/-- The slots of the Sluice ring: quiesce tokens, time of day, liveness, CHK, loss, lock and origination (09_aqueduct_coherence.md, R294, R295, R296, R297, R298, R300, R630, R631). -/
def Obligations.SluiceRing : Prop :=
  ∀ (m : Mach), 
    (∀ ring num orig vote pay, Does m (.qreq ring num orig vote pay) (m.frozen = false ∧ m.sluiceUsed = true ∧ orig ≠ m.modNo ∧ m.sl.quiesce = none) fun m' =>
      m' = ({ m with sl := { m.sl with quiesce := some ⟨orig, 1, pay % 8, pay / 16 % 8, none⟩ } } : Mach).passOn ring num 2 orig (vote ||| (if m.reqCheck (pay % 8) (pay / 16 % 8) = 0 then 2 ^ m.modNo else 0)) pay) ∧
    (∀ (ring num orig vote pay : Nat) (q : Quiesce), Does m (.qdrain ring num orig vote pay) (m.frozen = false ∧ m.sluiceUsed = true ∧ orig ≠ m.modNo ∧ m.sl.quiesce = some q ∧ q.orig = orig ∧ q.phase = 1 ∧ m.mode.stage = 0) fun m' =>
      m' = (({ m with sl := { m.sl with quiesce := some { q with phase := 2 } } } : Mach).beginDrain q.target q.cause true).passOn ring num 3 orig vote pay) ∧
    (∀ ring num orig vote pay, Does m (.qpoll ring num orig vote pay) (m.frozen = false ∧ m.sluiceUsed = true ∧ orig ≠ m.modNo) fun m' =>
      m' = m.passOn ring num 4 orig (vote ||| (if m.mode.dom && m.drainOver then 2 ^ m.modNo else 0)) pay) ∧
    (∀ (ring num orig vote pay : Nat) (q : Quiesce), Does m (.qcommit ring num orig vote pay) (m.frozen = false ∧ m.sluiceUsed = true ∧ orig ≠ m.modNo ∧ m.sl.quiesce = some q ∧ q.orig = orig) fun m' =>
      m' = ({ m with sl := { m.sl with quiesce := some { q with phase := 4, slot := some (pay % 256) } } } : Mach).passOn ring num 5 orig vote pay) ∧
    (∀ (ring num orig vote pay : Nat) (q : Quiesce), Does m (.qabort ring num orig vote pay) (m.frozen = false ∧ m.sluiceUsed = true ∧ orig ≠ m.modNo ∧ m.sl.quiesce = some q ∧ q.orig = orig ∧ m.mode.dom = true) fun m' =>
      m' = ({ m.abandon with sl := { m.abandon.sl with quiesce := none } } : Mach).passOn ring num 6 orig vote pay) ∧
    (∀ (u : Nat) (q : Quiesce), Does m (.quiesceBoundarySlot u) (m.frozen = false ∧ m.sl.quiesce = some q ∧ q.slot.isSome = true ∧ m.mode.stage = 5) fun m' =>
      m' = m.takeBoundary u) ∧
    (Does m (.sluiceSlotOriginate) (m.frozen = false ∧ m.sluiceUsed = true ∧ m.modNo = 0 ∧ 3 ≤ m.boot.phase ∧ m.tod / 8 % 32 = 0) fun m' =>
      m' = (m.slotOut 0 (m.tod / 8) 1 0 0 (m.tod % 2 ^ 48)).slotOut 1 (m.tod / 8) 1 0 0 (m.tod % 2 ^ 48)) ∧
    (∀ ring w, Does m (.sluiceSlotForward ring w) (m.frozen = false ∧ m.sluiceUsed = true ∧ bits w 79 76 ≠ 10) fun m' =>
      m' = m) ∧
    (∀ ring w, Does m (.sluiceSlotForward ring w) (m.frozen = false ∧ m.sluiceUsed = true ∧ bits w 79 76 = 10 ∧ crc8 68 (bits w 75 8) = w % 256 ∧ bits w 67 64 = 1) fun m' =>
      m' = m.todSlot ring (bits w 75 68) (bits w 55 8)) ∧
    (∀ ring num pay, Does m (.tod ring num pay) (m.frozen = false ∧ m.sluiceUsed = true ∧ m.modNo ≠ 0 ∧ (if ring = 0 then m.sl.lockA else m.sl.lockB) = true ∧ m.tod = pay + (if ring = 0 then m.sl.delayA else m.sl.delayB)) fun m' =>
      m' = (m.set R.aq_sl_stat_tod_step 0).passOn ring num 1 0 0 pay) ∧
    (∀ (ring num vote : Nat) (peers : List Nat), Does m (.live ring num vote peers) (m.frozen = false ∧ m.sluiceUsed = true ∧ m.modNo ≠ 0 ∧ m.allVotes (vote ||| m.voteBit (m.get R.mode_seal_state == 2)) = false) fun m' =>
      m' = m.passOn ring num 7 0 (vote ||| m.voteBit (m.get R.mode_seal_state == 2)) 0) ∧
    (∀ (ring num vote : Nat) (peers : List Nat), Does m (.live ring num vote peers) (m.frozen = false ∧ m.sluiceUsed = true ∧ m.modNo ≠ 0 ∧ m.allVotes (vote ||| m.voteBit (m.get R.mode_seal_state == 2)) = true) fun m' =>
      m' = (m.form peers).passOn ring num 7 0 (vote ||| m.voteBit (m.get R.mode_seal_state == 2)) 0) ∧
    (∀ md, Does m (.missedLiveSlots md) (m.frozen = false ∧ m.sluiceUsed = true ∧ m.get R.aq_dom_joined ≠ 0 ∧ max 2 (m.get R.aq_sl_ctl_miss_lim) ≤ tget m.sl.misses md 0) fun m' =>
      m' = m.aqError 0x52 32 0) ∧
    (∀ ring, Does m (.sluiceInputLost ring false) (m.frozen = false ∧ m.sluiceUsed = true ∧ m.sl.turn = none) fun m' =>
      m' = ({ m with sl := { m.sl with turn := some ring } } : Mach).set R.aq_dom_fold 1) ∧
    (∀ ring num orig pay, Does m (.chk ring num orig pay) (m.frozen = false ∧ m.sluiceUsed = true) fun m' =>
      m' = (m.slotOut ring num 0xF orig 0 pay).freeze (pay % 256) (pay / 256 % 4) (pay / 1024 % 4096)) ∧
    (∀ cause src, Does m (.domainCheckstop cause src) (True) fun m' =>
      m' = m.checkstop cause src) ∧
    (∀ ring delay, Does m (.sluiceReceiverLock ring delay) (m.frozen = false ∧ m.sluiceUsed = true ∧ 3 ≤ m.boot.phase) fun m' =>
      m' = (if ring = 0 then ({ m with sl := { m.sl with lockA := true, delayA := delay } } : Mach) else { m with sl := { m.sl with lockB := true, delayB := delay } }).sets [(if ring = 0 then R.aq_sl_stat_lost_a else R.aq_sl_stat_lost_b, 0), (R.aq_dom_sl_up, 1)])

---+---

Exercise aim
Write out, from the lines above, only those from the line with "3 orig vote pay) ∧" to the line with "(∀ ring num orig vote pay, Does m (.qpoll", exactly as given, including the first and the last.

Completed exercise
      m' = (({ m with sl := { m.sl with quiesce := some { q with phase := 2 } } } : Mach).beginDrain q.target q.cause true).passOn ring num 3 orig vote pay) ∧
    (∀ ring num orig vote pay, Does m (.qpoll ring num orig vote pay) (m.frozen = false ∧ m.sluiceUsed = true ∧ orig ≠ m.modNo) fun m' =>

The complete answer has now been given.